Simple linear regression is the most basic form of regression analysis, involving a single independent variable and a dependent variable. It aims to model the relationship between the independent variable X and the dependent variable Y using a linear equation of the form:

Y=β0+β1X+ϵY=β_0+β_1X+ϵ

  • Regression Line: represents the best-fitting straight line through the data points, minimizing the sum of squared differences between the observed and predicted values.

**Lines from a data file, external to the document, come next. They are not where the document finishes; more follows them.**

-- ==== Sys2Proof/Machine/FrameProtocol.lean ====
section
/-! DEFINITION. The Frame Protocol's operations, invoked by the harness (42_frame_protocol.md). -/

namespace Sys2Proof.Machine

/-- `CHECKSUM s` (R120): writes no register and records no event. -/
def execChecksum (bs : List Byte) (s : State) : Host.Outcome State Fault Refusal :=
  invoke none (fun s0 => .ok (finish (.byte (checksumOf bs)) s0)) s

/-- `BUILD_FRAME p` (R121). -/
def execBuildFrame (p : List Byte) (s : State) : Host.Outcome State Fault Refusal :=
  invoke none (fun s0 => (buildFrame p s0).map (finish .noValue)) s

/-- `EXPECTED_ACK p` (R122). -/
def execExpectedAck (p : List Byte) (s : State) : Host.Outcome State Fault Refusal :=
  invoke none (fun s0 => (expectedAck p s0).map (finish .noValue)) s

/-- `CHECK_LENGTH` (R123). -/
def execCheckLength (s : State) : Host.Outcome State Fault Refusal :=
  invoke none (fun s0 => .ok (finish (.length (isShort s0.eng.rcount)) s0)) s

/-- `VERIFY_CHECKSUM` (R124). -/
def execVerifyChecksum (s : State) : Host.Outcome State Fault Refusal :=
  invoke none (fun s0 => (checksumGood s0.eng.rbuf).map (fun good => finish (.test good) s0)) s

/-- `COMPARE_ACK` (R125). -/
def execCompareAck (s : State) : Host.Outcome State Fault Refusal :=
  invoke none (fun s0 => (ackMatches s0.eng.rbuf s0.eng.ack).map (fun same => finish (.test same) s0)) s

/-- `RESYNC` (R126): the preamble, the settle delay, the drain read. -/
def execResync (s : State) : Host.Outcome State Fault Refusal :=
  invoke none (fun s0 => .ok (enter .resync (beginTx .flush s0))) s

/-- `ATTEMPT` (R127): refused when `attempt` has reached `RETRY_LIMIT`; a frame of no bytes makes no access before the
response read (41_byte_transport.md R105). -/
def execAttempt (s : State) : Host.Outcome State Fault Refusal :=
  invoke (if s.par.retryLimit ≤ s.eng.attempt then some .attemptsUsedUp else none)
    (fun s0 =>
      let s1 := enter .attempt (beginAttempt s0)
      if s0.eng.frameLen = 0 then .ok (txDone s1) else .ok s1) s

/-- `SEND_COMMAND p` (R128). -/
def execSendCommand (p : List Byte) (s : State) : Host.Outcome State Fault Refusal :=
  invoke none (fun s0 => startCommand p (enter .sendCommand s0)) s

end Sys2Proof.Machine
end

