/-- No failed command stops the sequence, and the host never learns of it (43_shutdown_sequencer.md R157, R158): after the
post-command delay, whatever the result, the next command starts, and after the third the call returns `HANDLED`. That `ret` takes
the result of a call on the host's port too is the model's choice (log entry 34). -/
def Obligations.FailedCommandsDoNotStopTheSequence : Prop :=
  ∀ (s : State) (r : CmdResult), engineMoves s → s.env.ctx = .engine ∨ s.env.ctx = .runSequence → Inv s →
    (s.eng.st = .postOk ∧ r = .ok) ∨ (s.eng.st = .exhSleep ∧ r = .fail) →
    (∀ c, s.eng.cmdIdx.next? = some c → step s = .next { commandStarted (s.par.payload.get c) s with
      eng := { (commandStarted (s.par.payload.get c) s).eng with
        cmdIdx := c, cmdResult := s.eng.cmdResult.set s.eng.cmdIdx r }
      env := { s.env with trace := s.env.trace ++ [.sleep s.par.postCmdDelay] } }) ∧
    (s.eng.cmdIdx = .powerOff → s.env.ctx = .engine → ∃ t u, step s = .next t ∧ step t = .next u ∧
      t = { s with
        eng := { s.eng with cmdResult := s.eng.cmdResult.set .powerOff r, st := .returning }
        env := { s.env with trace := s.env.trace ++ [.sleep s.par.postCmdDelay] } } ∧
      u = { t with
        eng := { t.eng with st := .done }
        env := { t.env with trace := t.env.trace ++ [.ret .handled], ret := .call .handled } })

/-- `DONE` is terminal (43_shutdown_sequencer.md R159): no step but attach leaves it, and no step in it changes a register
but `fault`. -/
def Obligations.DoneIsTerminal : Prop :=
  ∀ s t : State, s.eng.st = .done → s.env.attachReq = none → step s = .next t →
    t.par = s.par ∧ t.eng = { s.eng with fault := t.eng.fault } ∧ t.env.bus = s.env.bus ∧
    (t.eng.fault ≠ s.eng.fault → t.eng.fault = 0x81)

/-! ## The wire rows and the reason rows -/

/-- The four frame rows (30_encoding.md R71, R75): each builds and sends its frame; a frame row reads its payload from the
parameters (log entry 10). -/
def Obligations.FrameRowsSendTheirFrames : Prop :=
  (∀ s : State, mayInvoke s → s.par.payload.watchdogKill.length ≤ s.par.maxPayloadLen →
    sendsItsFrame .frameWatchdogKill s.par.payload.watchdogKill s) ∧
  (∀ s : State, mayInvoke s → s.par.payload.shutdownWait.length ≤ s.par.maxPayloadLen →
    sendsItsFrame .frameShutdownWait s.par.payload.shutdownWait s) ∧
  (∀ s : State, mayInvoke s → s.par.payload.powerOff.length ≤ s.par.maxPayloadLen →
    sendsItsFrame .framePowerOff s.par.payload.powerOff s) ∧
  (∀ (s : State) (p : List Byte), mayInvoke s → p.length ≤ s.par.maxPayloadLen → sendsItsFrame (.commandFrame p) p s) ∧
  (∀ (s : State) (p : List Byte), mayInvoke s → s.par.maxPayloadLen < p.length →
    endsInFault (.commandFrame p) .badPayload s)

/-- A delivered response is read whole, up to the buffer, and judged against `ack` (30_encoding.md R72; log entry 11). -/
def Obligations.DeliveredResponseIsReadAndJudged : Prop :=
  ∀ (s : State) (a : Byte) (tail : List Byte), mayInvoke s →
    exec (.ackResponse a tail) s = .next { s with
      eng := { s.eng with
        rxp := .resp, rbuf := List.replicate s.par.responseCapacity none, rcount := 0, k := 1, st := .rxPoll }
      env := { s.env with
        line := deliveryOf s.par (responseOf a tail) ++ s.env.line, ctx := .response, ret := .noValue } } ∧
    (noRequest s → Inv s → ackWritten s.eng = true →
      ∃ ev k t, completesTo (.ackResponse a tail) s t ∧
        bigReadBytes s.par s.par.responseCapacity (deliveryOf s.par (responseOf a tail) ++ s.env.line) =
          some ((responseOf a tail).take s.par.responseCapacity, ev, s.env.line) ∧
        ranTo s { s.eng with
          rxp := .resp
          rbuf := ((responseOf a tail).take s.par.responseCapacity).map some ++
            List.replicate (s.par.responseCapacity - (responseOf a tail).length) none
          rcount := min (responseOf a tail).length s.par.responseCapacity
          k := k } ev s.env.line (.attempt (if s.eng.ack = [some 0x01, some a, some 0x00] then .acked else .nak)) t)

/-- The reference row writes `ack`; the preamble row sends `RESPONSE_CAPACITY` flush bytes (30_encoding.md R73, R74; log
entries 10, 12). -/
def Obligations.ReferenceAndPreambleRowsComplete : Prop :=
  (∀ (s : State) (a : Byte), mayInvoke s →
    exec (.expectedAckRef a) s = .next (returned .noValue
      { s with eng := { s.eng with ack := [some 0x01, some a, some 0x00] } })) ∧
  (∀ s : State, mayInvoke s →
    exec .resyncPreamble s = .next { s with
      eng := { s.eng with txb := .flush, txi := 0, st := .txPoll }
      env := { s.env with ctx := .transmit, ret := .noValue } } ∧
    (noRequest s → 1 ≤ s.par.responseCapacity → ∀ ev rest,
      bigWriteBytes s.par (List.replicate s.par.responseCapacity s.par.flushByte) s.env.line = some (ev, rest) →
      ∃ t, completesTo .resyncPreamble s t ∧
        ranTo s { s.eng with txb := .flush, txi := s.par.responseCapacity } ev rest .noValue t))

/-- The reason rows raise the notification, with an argument the spec does not give and the engine never reads
(30_encoding.md R78, R82; log entries 8, 12). -/
def Obligations.ReasonRowsRaiseTheNotification : Prop :=
  ∀ s : State,
    (∃ arg, exec .reasonShutdown s =
      exec (.trigger .shutdown arg) { s with env := { s.env with hostCalls := s.env.hostCalls + 1 } }) ∧
    (∃ arg, exec .reasonHalt s =
      exec (.trigger .halt arg) { s with env := { s.env with hostCalls := s.env.hostCalls + 1 } }) ∧
    (mayInvoke s → ∀ i, i = .reasonShutdown ∨ i = .reasonHalt → ∃ reason arg, exec i s = .next { s with
      eng := { s.eng with divisor := some (divisorOf s.par s.eng.tickRate), cfgJ := 0, st := .cfg }
      env := { s.env with
        trace := s.env.trace ++ [.trig reason arg], ctx := .engine, ret := .noValue
        hostCalls := s.env.hostCalls + 1 } })

/-! ## When an invocation does not run -/

/-- A harness invocation other than a call is refused outside `IDLE` (30_encoding.md R81). That the wire rows run under that rule
too is the model's choice (log entries 10 to 12). -/
def Obligations.InvocationsOutsideIdleAreRefused : Prop :=
  ∀ (s : State) (i : Instr), (∀ r arg, i ≠ .trigger r arg) → i ≠ .reasonShutdown → i ≠ .reasonHalt → s.eng.st ≠ .idle →
    exec i s = .refused .notIdle

/-- Under a fault no invocation has an effect and no call returns (10_state.md R33; 93_implementation_defined.md I12; log entry
15): a call is recorded and then hangs, and every step after it, until an attach, leaves the state as it is (log entry 18). -/
def Obligations.CallsUnderAFaultNeverReturn : Prop :=
  (∀ (s t : State) (i : Instr), s.eng.fault ≠ 0#8 → exec i s = .next t →
    t.par = s.par ∧ t.eng = s.eng ∧ t.env.bus = s.env.bus ∧ t.env.line = s.env.line ∧ t.env.ctx = .stuck ∧
    t.env.ret = .noValue ∧ (t.env.trace = s.env.trace ∨ ∃ r arg, t.env.trace = s.env.trace ++ [.trig r arg])) ∧
  (∀ (s : State) (n : Nat), noRequest s → s.env.ctx = .stuck → Host.Core.run Sys2Proof.core n s = .next s)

The coefficients β0β_0 and β1β_1 represent the intercept and slope of the line, respectively
  • Calculating Regression Coefficients: regression coefficients β0β_0 (intercept) and β1β_1 (slope) are estimated using the method of least squares, which minimizes the sum of squared residuals (the differences between observed and predicted values)
  • Assessing Model Fit: Model fit is assessed using various metrics, including R2R^2 (coefficient of determination), which measures the proportion of variance explained by the model, and residual analysis, which examines the distribution of residuals to ensure model assumptions are met

Data Visualization​

According to Edward Tufte, a pioneer in the field of data visualization, there are four main goals of data graphics:

  • Show the data
  • Induce the viewer to think about the substance rather than the methodology, graphic design, or technology
  • Avoid distorting what the data have to say
  • Present many numbers in a small space

General guidelines

  • Maximize the data-ink ratio: use ink only to display data, not for decoration or redundancy
  • Minimize chartjunk: avoid unnecessary elements that distract from the data, such as grid lines, borders, backgrounds, or 3D effects
  • Use appropriate scales: choose scales that are proportional to the data and avoid misleading distortions, such as truncated axes or non-linear transformations
  • Use appropriate colors: use colors to highlight important features or categories, not for decoration or emphasis; avoid using too many colors or colors that are hard to distinguish
  • Use appropriate labels: provide clear and concise labels for axes, legends, titles, and annotations; avoid cluttering or overlapping labels
  • Use appropriate symbols: use symbols that are easy to recognize and interpret; avoid using too many symbols or symbols that are ambiguous or confusing

Charts and graphs

  • Bar Charts: show categorical or numerical data using horizontal or vertical bars; useful for comparing values across categories or groups
  • Pie & Donut Charts: show categorical or numerical data using circular sectors; useful for showing proportions or percentages of a whole
  • Line & Area Charts: show numerical data using points connected by lines; useful for showing trends or changes over time
  • Scatter Plots: show numerical data using points on a Cartesian plane; useful for showing relationships or correlations between two variables
  • Histograms: show numerical data using bars whose heights represent frequencies or densities; useful for showing distributions or ranges of values
  • Box Plots: show numerical data using boxes whose edges represent quartiles and whiskers that represent outliers; useful for showing summary statistics or comparing distributions across groups
  • Heat Maps: show numerical data using colors on a grid; useful for showing patterns or variations across two dimensions

Chose the right visualization

One way is to consider the characteristics of our data and our goals for displaying it. For example:

  • What kind of data do we have? Is it categorical or numerical? Is it discrete or continuous? Is it univariate, bivariate, or multivariate?
  • What kind of information do we want to show? Do we want to show comparisons, proportions, trends, relationships, distributions, or patterns?
  • Who is our audience? What is their level of familiarity with the data and the type of chart or graph? What is their level of interest and attention span?